2015-03-30 16:25 GMT-03:00 Laufer <laufer@globo.com>:

> Hello, All,
>
> I am afraid we will come back with the scope discussion again. In my
> opinion we cannot treat all of the forms of publishing data and the forms
> on how consumers will manipulate it.
>
> I think we have two main types of actors consuming data: humans and
> machines (and, of course, there are humans programming the machines).
>
> For me, the central thing that we can point is about metadata. We can talk
> about data too, but I think that each one of the cases will be very
> particular and probably will be treated by a particular WG.
>
> So I think we need Best Practices talking about publishing metadata in
> these two forms, for humans and machines. We can suggest some types of
> metadata, as structure, license, quality, version, etc. We can comment that
> this information could be embedded in documents, could be separated, etc.
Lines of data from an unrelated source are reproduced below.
-- ==== Sys2Proof/Machine/Sync.lean ====
section
/-! DEFINITION. Semaphores, fences and barrier objects (R288 to R306): b.wait, b.sig, b.smap, l.fence, l.tfence, l.barr, l.barw, l.bare, and
the steps by which signals and requests arrive, grants land, and fences and barrier waits retire. -/

namespace Sys2Proof.Machine

open Sys2Proof

/-! ### The semaphore map (R294 to R296) -/

def smV (e : BitVec 16) : Bool := e.getLsbD 15

/-- The physical number of an entry. -/
def smPs (e : BitVec 16) : Nat := (e.extractLsb' 0 12).toNat

def State.semEntry (s : State) (vf : Nat) (v : BitVec 8) : BitVec 16 := tget 0 (s.vf vf).semMap v.toNat

/-- The physical semaphore that a virtual number names now. -/
def State.resolve (s : State) (vf : Nat) (v : BitVec 8) : Option Nat :=
  let e := s.semEntry vf v
  if smV e then some (smPs e) else none

def State.sem (s : State) (ps : Nat) : Sem := tget {} s.sems ps

def State.modSem (s : State) (ps : Nat) (f : Sem → Sem) : State := { s with sems := tset {} s.sems ps (f (s.sem ps)) }

/-- A VF maps a physical semaphore. -/
def Vf.mapsSem (v : Vf) (ps : Nat) : Bool := v.semMap.any (fun e => smV e.2 && smPs e.2 == ps)

/-! ### Signals and waits (R297 to R299) -/

/-- A grant is made: it lands two cycles later (R298). -/
def State.grant (s : State) (w : Waiter) : State :=
  s.modOp w.cell w.op (fun o =>
    { o with due := (s.cell w.cell).time + 2, body := match o.body with | .semWait v n _ => .semWait v n true | b => b })

/-- Waiters at the head whose count is there are granted, in order (R297). -/
def State.serve (s : State) (ps : Nat) : Nat → State
  | 0 => s
  | f + 1 =>
    match (s.sem ps).fifo with
    | [] => s
    | w :: r =>
      if w.n ≤ (s.sem ps).val.toNat then
        ((s.modSem ps (fun m => { m with val := m.val - BitVec.ofNat 32 w.n, fifo := r })).grant w).serve ps f
      else s

def State.serveAll (s : State) (ps : Nat) : State := s.serve ps (s.sem ps).fifo.length

/-- Every semaphore serves its queue: a head may have left it without a grant (R297, R299). -/
def State.serveSems (s : State) : State := s.sems.foldl (fun x e => if e.2.fifo.isEmpty then x else x.serveAll e.1) s

/-- The order in which wait requests that arrive in one cycle join their queues (R297). -/
def WaitReq.before (a b : WaitReq) : Bool := decide (a.w.cell < b.w.cell) || (a.w.cell == b.w.cell && decide (a.w.unit < b.w.unit))

/-- A signal enters the semaphore units: a release of a number at a semaphore. -/
def State.signal (s : State) (x : Sig) : State := { s with sigs := s.sigs ++ [x] }

/-- The delivery time of a signal or request of a cell: for a semaphore of its own bulkhead 2 cc later, in the cell's time (R5, R298); for
another the wall time from which the fabric may deliver it. -/
def State.semDue (s : State) (c ps : Nat) : Nat := if ps / 64 = bhOf c then (s.cell c).time + 2 else s.wall3

/-- The delivery time has come. In a cell that a switch has closed what is in flight goes on (R411). -/
def State.semCame (s : State) (c ps due : Nat) : Bool :=
  if ps / 64 = bhOf c then decide (due ≤ (s.cell c).time) || (s.cell c).closed else decide (due ≤ s.wall3)

/-- A signal whose writes are not yet performed reaches its semaphore no earlier than 2 cc after they are (R298). -/
def State.holdSigs (s : State) : State :=
  { s with sigs := s.sigs.map (fun x =>
      if s.performed x.cover then x
      else if x.ps / 64 = bhOf x.cell then { x with due := if (s.cell x.cell).vf == some x.vf then (s.cell x.cell).time + 3 else 0 }
      else { x with due := s.wall3 + 2 }) }

/-- BSig (R298): held until every earlier word has issued; then a release at pkg and the signal. -/
def execBSig (g : Guard) (d : BitVec 6) (v : BitVec 8) (s : State) : Host.Outcome State Fault Refusal :=
  issueWord false g s (fun s => needs (allIssuedBefore s.me s.cur.ent.seq) (withScalars [d] s (fun xs s => noPoison xs (
    let c := s.cur.cell
    match s.resolve (s.vfOf c) v with
    | none => faultW s Code.semmap
    | some ps =>
      .done 1 (s.signal { ps := ps, n := (opnd xs 0).val.toNat % 2 ^ 32, cover := s.coverOf c s.cur.sc s.cur.ent.seq 3, cell := c,
                          sc := s.cur.sc, vf := s.vfOf c, due := s.semDue c ps })))))

/-- BWait (R298, R299): it joins the FIFO; every later word of the strand is held until its grant lands. -/
def execBWait (g : Guard) (d : BitVec 6) (v : BitVec 8) (s : State) : Host.Outcome State Fault Refusal :=
  issueWord false g s (fun s => withScalars [d] s (fun xs s => noPoison xs (
    let c := s.cur.cell
    match s.resolve (s.vfOf c) v with
    | none => faultW s Code.semmap
    | some ps =>
      let n := (opnd xs 0).val.toNat % 2 ^ 32
      let (id, s) := s.startOp 0 (.semWait v n false) (fun o => { o with ops := xs.map (·.val), holds := .all })
      .done 1 { s with waits := s.waits ++ [{ ps := ps, due := s.semDue c ps,
                                              w := { cell := c, unit := s.cur.sc, op := id, vf := s.vfOf c, v := v, n := n } }] })))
> Maybe we can define a BP that metadata should be published in a separate
> document (as phil and steve suggested).
>
> For metadata for machines, we can suggest some vocabularies.
>
> But I think that if we entered in all techniques of consuming/harvesting
> data and the way people should or must publish to facilitate these things,
> we will have to take the whole world in our hands.
>
> Best Regards,
> Laufer
>
>
>
> 2015-03-30 15:57 GMT-03:00 yaso@nic.br <yaso@nic.br>:
>
> Hi all
>>
>> I would like to point that there are other kinds of data that can be
>> extracted from files that are available on the Web, and other methods that
>> are not connected with linked data or the use of tabular data out there :-)
>>
>> In the call Steve mentioned facial recognition on videos, for example,
>> but there are a lot of examples that I could give.
>>
>> On 03/29/2015 05:08 AM, Phil Archer wrote:
>>
>>> I thought I'd look at the doc and see how and where this discussion
>>> might be reflected.
>>>
>>> There are two relevant sections: metadata and data formats.
>>>
>>> I believe we have consensus that when we talk about metadata we
>>> shouldn't talk about the format of the data described.
>>>
>>> BP1 and 2 say that metadata should be provided for humans, ideally as a
>>> Web page, and (BP2) that the data should also be machine readable using
>>> either an alternative representation of that page or one of the
>>> technologies for embedding it.
>>>
>>> So here we're talking about providing something separate from the
>>> dataset itself. That's because in our heads we're thinking data portals,
>>> catalogues, landing pages etc. We are not thinking about documents, images
>>> and videos that have their own embedded metadata, which is what Steve has
>>> been championing.
>>>
>>
>> For mostly publishers of open data it is true, but there is the point of
>> view of the data consumer that works harvesting data on the web that is in
>> this files.
>> There is a lot of data that is extracted from files that are on the Web,
>> files that are in different formats representing documents (pdf included!),
>> videos, images, etc. It seems to me that the processing, delivery for reuse
>> and collecting of this kind of data that can be extracted from files (that
>> are on the web) is something that the working group could adress.
>>
>> Although we do should not mention file formats, which I agree is not in
>> our scope, maybe we can work with best practices for using and reusing data
>> extracted from documents that are on the Web (we might call it public
>> data). I see that there is space for this in some best practices. Privacy
>> Best Practices, for example.
>>
>> It is interesting to think in best practices that can help people that
>> work with harvested data from files to make this data reusable and readable
>> by machines and humans. Softwares like FRED [1] (it produces RDF/OWL
>> ontologies and linked data from natural language sentences) need to be on
>> our horizon when it thinking about data on the Web. I'm sure that we
>> already have Best Practices for this cases, but we can work on the
>> approaches and specify some use cases.
>>
>> For me, metadata can be data that is not only available on user's purpose
>> (when people upload pictures to flickr, for example) - thus data that can
>> be extracted from files using certain techniques. For instance: considering
>> yahoo (flickr) as a publisher and some developer analyzing data from a set
>> of pictures to make sense of, say, colors, my question is: does our BP
>> serve for both of them as guidance?
>>
>>
>> cheers
>> yaso
>>
>> [1] http://wit.istc.cnr.it/stlab-tools/fred
>>
>>
>>
>>
>>
>>> Suppose I create a PDF and embed within that a bunch of metadata, have I
>>> done the job?
>>>
>>> Well, it depends on the context. As far as Google is concerned, yes. As
>>> far as a less sophisticated portal or catalogue is concerned, usually no.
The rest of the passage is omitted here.